-- ==== Sys2Proof/Laws/State.lean ====
section
/-! SUPPORT. The named updates of the state, field by field: what each sets, and that it leaves every other field alone. -/

namespace Sys2Proof.Machine

/-! ### `setObj` -/

@[simp] theorem setObj_code (s : State) (k v : Nat) : (setObj s k v).code = s.code := rfl
@[simp] theorem setObj_img (s : State) (k v : Nat) : (setObj s k v).img = putImage s.code s.img k v := rfl
@[simp] theorem setObj_shadow (s : State) (k v : Nat) : (setObj s k v).shadow = s.shadow := rfl
@[simp] theorem setObj_pend (s : State) (k v : Nat) : (setObj s k v).pend = s.pend := rfl
@[simp] theorem setObj_pendBlocks (s : State) (k v : Nat) : (setObj s k v).pendBlocks = s.pendBlocks := rfl
@[simp] theorem setObj_pw (s : State) (k v : Nat) : (setObj s k v).pw = s.pw := rfl
@[simp] theorem setObj_clk (s : State) (k v : Nat) : (setObj s k v).clk = s.clk := rfl
@[simp] theorem setObj_rtc (s : State) (k v : Nat) : (setObj s k v).rtc = s.rtc := rfl
@[simp] theorem setObj_ports (s : State) (k v : Nat) : (setObj s k v).ports = s.ports := rfl
@[simp] theorem setObj_pads (s : State) (k v : Nat) : (setObj s k v).pads = s.pads := rfl
@[simp] theorem setObj_front (s : State) (k v : Nat) : (setObj s k v).front = s.front := rfl
@[simp] theorem setObj_flash (s : State) (k v : Nat) : (setObj s k v).flash = s.flash := rfl
@[simp] theorem setObj_tally (s : State) (k v : Nat) : (setObj s k v).tally = s.tally := rfl
@[simp] theorem setObj_accs (s : State) (k v : Nat) : (setObj s k v).accs = s.accs := rfl
@[simp] theorem setObj_tdc (s : State) (k v : Nat) : (setObj s k v).tdc = s.tdc := rfl
@[simp] theorem setObj_acou (s : State) (k v : Nat) : (setObj s k v).acou = s.acou := rfl
@[simp] theorem setObj_flow (s : State) (k v : Nat) : (setObj s k v).flow = s.flow := rfl
@[simp] theorem setObj_temp (s : State) (k v : Nat) : (setObj s k v).temp = s.temp := rfl
@[simp] theorem setObj_elec (s : State) (k v : Nat) : (setObj s k v).elec = s.elec := rfl
@[simp] theorem setObj_pulse (s : State) (k v : Nat) : (setObj s k v).pulse = s.pulse := rfl
@[simp] theorem setObj_ly (s : State) (k v : Nat) : (setObj s k v).ly = s.ly := rfl
@[simp] theorem setObj_lm (s : State) (k v : Nat) : (setObj s k v).lm = s.lm := rfl
@[simp] theorem setObj_radio (s : State) (k v : Nat) : (setObj s k v).radio = s.radio := rfl
@[simp] theorem setObj_free (s : State) (k v : Nat) : (setObj s k v).free = s.free := rfl
@[simp] theorem setObj_pending (s : State) (k v : Nat) : (setObj s k v).pending = s.pending := rfl

/-! ### `setI` -/

@[simp] theorem setI_code (n : Nat) (s : State) (k : Nat) (v : Int) : (setI n s k v).code = s.code := rfl
@[simp] theorem setI_img (n : Nat) (s : State) (k : Nat) (v : Int) : (setI n s k v).img = putImage s.code s.img k (ofInt n v) := rfl
@[simp] theorem setI_shadow (n : Nat) (s : State) (k : Nat) (v : Int) : (setI n s k v).shadow = s.shadow := rfl
@[simp] theorem setI_pend (n : Nat) (s : State) (k : Nat) (v : Int) : (setI n s k v).pend = s.pend := rfl
@[simp] theorem setI_pendBlocks (n : Nat) (s : State) (k : Nat) (v : Int) : (setI n s k v).pendBlocks = s.pendBlocks := rfl
@[simp] theorem setI_pw (n : Nat) (s : State) (k : Nat) (v : Int) : (setI n s k v).pw = s.pw := rfl
@[simp] theorem setI_clk (n : Nat) (s : State) (k : Nat) (v : Int) : (setI n s k v).clk = s.clk := rfl
@[simp] theorem setI_rtc (n : Nat) (s : State) (k : Nat) (v : Int) : (setI n s k v).rtc = s.rtc := rfl
@[simp] theorem setI_ports (n : Nat) (s : State) (k : Nat) (v : Int) : (setI n s k v).ports = s.ports := rfl
@[simp] theorem setI_pads (n : Nat) (s : State) (k : Nat) (v : Int) : (setI n s k v).pads = s.pads := rfl
@[simp] theorem setI_front (n : Nat) (s : State) (k : Nat) (v : Int) : (setI n s k v).front = s.front := rfl
@[simp] theorem setI_flash (n : Nat) (s : State) (k : Nat) (v : Int) : (setI n s k v).flash = s.flash := rfl
@[simp] theorem setI_tally (n : Nat) (s : State) (k : Nat) (v : Int) : (setI n s k v).tally = s.tally := rfl
@[simp] theorem setI_accs (n : Nat) (s : State) (k : Nat) (v : Int) : (setI n s k v).accs = s.accs := rfl
@[simp] theorem setI_tdc (n : Nat) (s : State) (k : Nat) (v : Int) : (setI n s k v).tdc = s.tdc := rfl
@[simp] theorem setI_acou (n : Nat) (s : State) (k : Nat) (v : Int) : (setI n s k v).acou = s.acou := rfl
@[simp] theorem setI_flow (n : Nat) (s : State) (k : Nat) (v : Int) : (setI n s k v).flow = s.flow := rfl
@[simp] theorem setI_temp (n : Nat) (s : State) (k : Nat) (v : Int) : (setI n s k v).temp = s.temp := rfl
@[simp] theorem setI_elec (n : Nat) (s : State) (k : Nat) (v : Int) : (setI n s k v).elec = s.elec := rfl
@[simp] theorem setI_pulse (n : Nat) (s : State) (k : Nat) (v : Int) : (setI n s k v).pulse = s.pulse := rfl
@[simp] theorem setI_ly (n : Nat) (s : State) (k : Nat) (v : Int) : (setI n s k v).ly = s.ly := rfl
@[simp] theorem setI_lm (n : Nat) (s : State) (k : Nat) (v : Int) : (setI n s k v).lm = s.lm := rfl
@[simp] theorem setI_radio (n : Nat) (s : State) (k : Nat) (v : Int) : (setI n s k v).radio = s.radio := rfl
@[simp] theorem setI_free (n : Nat) (s : State) (k : Nat) (v : Int) : (setI n s k v).free = s.free := rfl
@[simp] theorem setI_pending (n : Nat) (s : State) (k : Nat) (v : Int) : (setI n s k v).pending = s.pending := rfl

/-! ### `bump` -/

@[simp] theorem bump_code (s : State) (k : Nat) : (bump s k).code = s.code := rfl
@[simp] theorem bump_img (s : State) (k : Nat) : (bump s k).img = putImage s.code s.img k ((obj s k + 1) % 2 ^ 32) := rfl
@[simp] theorem bump_shadow (s : State) (k : Nat) : (bump s k).shadow = s.shadow := rfl
@[simp] theorem bump_pend (s : State) (k : Nat) : (bump s k).pend = s.pend := rfl
@[simp] theorem bump_pendBlocks (s : State) (k : Nat) : (bump s k).pendBlocks = s.pendBlocks := rfl
@[simp] theorem bump_pw (s : State) (k : Nat) : (bump s k).pw = s.pw := rfl
@[simp] theorem bump_clk (s : State) (k : Nat) : (bump s k).clk = s.clk := rfl
@[simp] theorem bump_rtc (s : State) (k : Nat) : (bump s k).rtc = s.rtc := rfl
@[simp] theorem bump_ports (s : State) (k : Nat) : (bump s k).ports = s.ports := rfl
@[simp] theorem bump_pads (s : State) (k : Nat) : (bump s k).pads = s.pads := rfl
@[simp] theorem bump_front (s : State) (k : Nat) : (bump s k).front = s.front := rfl
@[simp] theorem bump_flash (s : State) (k : Nat) : (bump s k).flash = s.flash := rfl
@[simp] theorem bump_tally (s : State) (k : Nat) : (bump s k).tally = s.tally := rfl
@[simp] theorem bump_accs (s : State) (k : Nat) : (bump s k).accs = s.accs := rfl
@[simp] theorem bump_tdc (s : State) (k : Nat) : (bump s k).tdc = s.tdc := rfl
@[simp] theorem bump_acou (s : State) (k : Nat) : (bump s k).acou = s.acou := rfl
@[simp] theorem bump_flow (s : State) (k : Nat) : (bump s k).flow = s.flow := rfl
@[simp] theorem bump_temp (s : State) (k : Nat) : (bump s k).temp = s.temp := rfl
@[simp] theorem bump_elec (s : State) (k : Nat) : (bump s k).elec = s.elec := rfl
@[simp] theorem bump_pulse (s : State) (k : Nat) : (bump s k).pulse = s.pulse := rfl
@[simp] theorem bump_ly (s : State) (k : Nat) : (bump s k).ly = s.ly := rfl
@[simp] theorem bump_lm (s : State) (k : Nat) : (bump s k).lm = s.lm := rfl
@[simp] theorem bump_radio (s : State) (k : Nat) : (bump s k).radio = s.radio := rfl
@[simp] theorem bump_free (s : State) (k : Nat) : (bump s k).free = s.free := rfl
@[simp] theorem bump_pending (s : State) (k : Nat) : (bump s k).pending = s.pending := rfl

/-! ### `objBit` -/

@[simp] theorem objBit_code (s : State) (k i : Nat) (b : Bool) : (objBit s k i b).code = s.code := rfl
@[simp] theorem objBit_img (s : State) (k i : Nat) (b : Bool) : (objBit s k i b).img = putImage s.code s.img k (putBit (obj s k) i b) := rfl
@[simp] theorem objBit_shadow (s : State) (k i : Nat) (b : Bool) : (objBit s k i b).shadow = s.shadow := rfl
@[simp] theorem objBit_pend (s : State) (k i : Nat) (b : Bool) : (objBit s k i b).pend = s.pend := rfl
@[simp] theorem objBit_pendBlocks (s : State) (k i : Nat) (b : Bool) : (objBit s k i b).pendBlocks = s.pendBlocks := rfl
@[simp] theorem objBit_pw (s : State) (k i : Nat) (b : Bool) : (objBit s k i b).pw = s.pw := rfl
@[simp] theorem objBit_clk (s : State) (k i : Nat) (b : Bool) : (objBit s k i b).clk = s.clk := rfl
@[simp] theorem objBit_rtc (s : State) (k i : Nat) (b : Bool) : (objBit s k i b).rtc = s.rtc := rfl
@[simp] theorem objBit_ports (s : State) (k i : Nat) (b : Bool) : (objBit s k i b).ports = s.ports := rfl
@[simp] theorem objBit_pads (s : State) (k i : Nat) (b : Bool) : (objBit s k i b).pads = s.pads := rfl
@[simp] theorem objBit_front (s : State) (k i : Nat) (b : Bool) : (objBit s k i b).front = s.front := rfl
@[simp] theorem objBit_flash (s : State) (k i : Nat) (b : Bool) : (objBit s k i b).flash = s.flash := rfl
@[simp] theorem objBit_tally (s : State) (k i : Nat) (b : Bool) : (objBit s k i b).tally = s.tally := rfl
@[simp] theorem objBit_accs (s : State) (k i : Nat) (b : Bool) : (objBit s k i b).accs = s.accs := rfl
@[simp] theorem objBit_tdc (s : State) (k i : Nat) (b : Bool) : (objBit s k i b).tdc = s.tdc := rfl
@[simp] theorem objBit_acou (s : State) (k i : Nat) (b : Bool) : (objBit s k i b).acou = s.acou := rfl
@[simp] theorem objBit_flow (s : State) (k i : Nat) (b : Bool) : (objBit s k i b).flow = s.flow := rfl
@[simp] theorem objBit_temp (s : State) (k i : Nat) (b : Bool) : (objBit s k i b).temp = s.temp := rfl
@[simp] theorem objBit_elec (s : State) (k i : Nat) (b : Bool) : (objBit s k i b).elec = s.elec := rfl
@[simp] theorem objBit_pulse (s : State) (k i : Nat) (b : Bool) : (objBit s k i b).pulse = s.pulse := rfl
@[simp] theorem objBit_ly (s : State) (k i : Nat) (b : Bool) : (objBit s k i b).ly = s.ly := rfl
@[simp] theorem objBit_lm (s : State) (k i : Nat) (b : Bool) : (objBit s k i b).lm = s.lm := rfl
@[simp] theorem objBit_radio (s : State) (k i : Nat) (b : Bool) : (objBit s k i b).radio = s.radio := rfl
@[simp] theorem objBit_free (s : State) (k i : Nat) (b : Bool) : (objBit s k i b).free = s.free := rfl
@[simp] theorem objBit_pending (s : State) (k i : Nat) (b : Bool) : (objBit s k i b).pending = s.pending := rfl

/-! ### `irq` -/

@[simp] theorem irq_code (s : State) (bit : Nat) : (irq s bit).code = s.code := rfl
@[simp] theorem irq_img (s : State) (bit : Nat) : (irq s bit).img = putImage s.code s.img Obj.IrqStatus (putBit (obj s Obj.IrqStatus) bit true) := rfl
@[simp] theorem irq_shadow (s : State) (bit : Nat) : (irq s bit).shadow = s.shadow := rfl
@[simp] theorem irq_pend (s : State) (bit : Nat) : (irq s bit).pend = s.pend := rfl
@[simp] theorem irq_pendBlocks (s : State) (bit : Nat) : (irq s bit).pendBlocks = s.pendBlocks := rfl
@[simp] theorem irq_pw (s : State) (bit : Nat) : (irq s bit).pw = s.pw := rfl
@[simp] theorem irq_clk (s : State) (bit : Nat) : (irq s bit).clk = s.clk := rfl
@[simp] theorem irq_rtc (s : State) (bit : Nat) : (irq s bit).rtc = s.rtc := rfl
@[simp] theorem irq_ports (s : State) (bit : Nat) : (irq s bit).ports = s.ports := rfl
@[simp] theorem irq_pads (s : State) (bit : Nat) : (irq s bit).pads = s.pads := rfl
@[simp] theorem irq_front (s : State) (bit : Nat) : (irq s bit).front = s.front := rfl
@[simp] theorem irq_flash (s : State) (bit : Nat) : (irq s bit).flash = s.flash := rfl
@[simp] theorem irq_tally (s : State) (bit : Nat) : (irq s bit).tally = s.tally := rfl
@[simp] theorem irq_accs (s : State) (bit : Nat) : (irq s bit).accs = s.accs := rfl
@[simp] theorem irq_tdc (s : State) (bit : Nat) : (irq s bit).tdc = s.tdc := rfl
@[simp] theorem irq_acou (s : State) (bit : Nat) : (irq s bit).acou = s.acou := rfl
@[simp] theorem irq_flow (s : State) (bit : Nat) : (irq s bit).flow = s.flow := rfl
@[simp] theorem irq_temp (s : State) (bit : Nat) : (irq s bit).temp = s.temp := rfl
@[simp] theorem irq_elec (s : State) (bit : Nat) : (irq s bit).elec = s.elec := rfl
@[simp] theorem irq_pulse (s : State) (bit : Nat) : (irq s bit).pulse = s.pulse := rfl
@[simp] theorem irq_ly (s : State) (bit : Nat) : (irq s bit).ly = s.ly := rfl
@[simp] theorem irq_lm (s : State) (bit : Nat) : (irq s bit).lm = s.lm := rfl
@[simp] theorem irq_radio (s : State) (bit : Nat) : (irq s bit).radio = s.radio := rfl
@[simp] theorem irq_free (s : State) (bit : Nat) : (irq s bit).free = s.free := rfl
@[simp] theorem irq_pending (s : State) (bit : Nat) : (irq s bit).pending = s.pending := rfl

/-! ### `draw` -/

@[simp] theorem draw_code (s : State) : ((draw s).2).code = s.code := rfl
@[simp] theorem draw_img (s : State) : ((draw s).2).img = s.img := rfl
@[simp] theorem draw_shadow (s : State) : ((draw s).2).shadow = s.shadow := rfl
@[simp] theorem draw_pend (s : State) : ((draw s).2).pend = s.pend := rfl
@[simp] theorem draw_pendBlocks (s : State) : ((draw s).2).pendBlocks = s.pendBlocks := rfl
@[simp] theorem draw_pw (s : State) : ((draw s).2).pw = s.pw := rfl
@[simp] theorem draw_clk (s : State) : ((draw s).2).clk = s.clk := rfl
@[simp] theorem draw_rtc (s : State) : ((draw s).2).rtc = s.rtc := rfl
@[simp] theorem draw_ports (s : State) : ((draw s).2).ports = s.ports := rfl
@[simp] theorem draw_pads (s : State) : ((draw s).2).pads = s.pads := rfl
@[simp] theorem draw_front (s : State) : ((draw s).2).front = s.front := rfl
@[simp] theorem draw_flash (s : State) : ((draw s).2).flash = s.flash := rfl
@[simp] theorem draw_tally (s : State) : ((draw s).2).tally = s.tally := rfl
@[simp] theorem draw_accs (s : State) : ((draw s).2).accs = s.accs := rfl
@[simp] theorem draw_tdc (s : State) : ((draw s).2).tdc = s.tdc := rfl
@[simp] theorem draw_acou (s : State) : ((draw s).2).acou = s.acou := rfl
@[simp] theorem draw_flow (s : State) : ((draw s).2).flow = s.flow := rfl
@[simp] theorem draw_temp (s : State) : ((draw s).2).temp = s.temp := rfl
@[simp] theorem draw_elec (s : State) : ((draw s).2).elec = s.elec := rfl
@[simp] theorem draw_pulse (s : State) : ((draw s).2).pulse = s.pulse := rfl
@[simp] theorem draw_ly (s : State) : ((draw s).2).ly = s.ly := rfl
@[simp] theorem draw_lm (s : State) : ((draw s).2).lm = s.lm := rfl
@[simp] theorem draw_radio (s : State) : ((draw s).2).radio = s.radio := rfl
@[simp] theorem draw_free (s : State) : ((draw s).2).free = s.free + 1 := rfl
@[simp] theorem draw_pending (s : State) : ((draw s).2).pending = s.pending := rfl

● ● ● ● ● ● ●

Copy the lines above exactly, beginning at the line that has "n s k v).radio = s.radio := rfl" and stopping after the line that has "k).front = s.front := rfl", and omit the rest.

@[simp] theorem setI_radio (n : Nat) (s : State) (k : Nat) (v : Int) : (setI n s k v).radio = s.radio := rfl
@[simp] theorem setI_free (n : Nat) (s : State) (k : Nat) (v : Int) : (setI n s k v).free = s.free := rfl
@[simp] theorem setI_pending (n : Nat) (s : State) (k : Nat) (v : Int) : (setI n s k v).pending = s.pending := rfl

/-! ### `bump` -/

@[simp] theorem bump_code (s : State) (k : Nat) : (bump s k).code = s.code := rfl
@[simp] theorem bump_img (s : State) (k : Nat) : (bump s k).img = putImage s.code s.img k ((obj s k + 1) % 2 ^ 32) := rfl
@[simp] theorem bump_shadow (s : State) (k : Nat) : (bump s k).shadow = s.shadow := rfl
@[simp] theorem bump_pend (s : State) (k : Nat) : (bump s k).pend = s.pend := rfl
@[simp] theorem bump_pendBlocks (s : State) (k : Nat) : (bump s k).pendBlocks = s.pendBlocks := rfl
@[simp] theorem bump_pw (s : State) (k : Nat) : (bump s k).pw = s.pw := rfl
@[simp] theorem bump_clk (s : State) (k : Nat) : (bump s k).clk = s.clk := rfl
@[simp] theorem bump_rtc (s : State) (k : Nat) : (bump s k).rtc = s.rtc := rfl
@[simp] theorem bump_ports (s : State) (k : Nat) : (bump s k).ports = s.ports := rfl
@[simp] theorem bump_pads (s : State) (k : Nat) : (bump s k).pads = s.pads := rfl
@[simp] theorem bump_front (s : State) (k : Nat) : (bump s k).front = s.front := rfl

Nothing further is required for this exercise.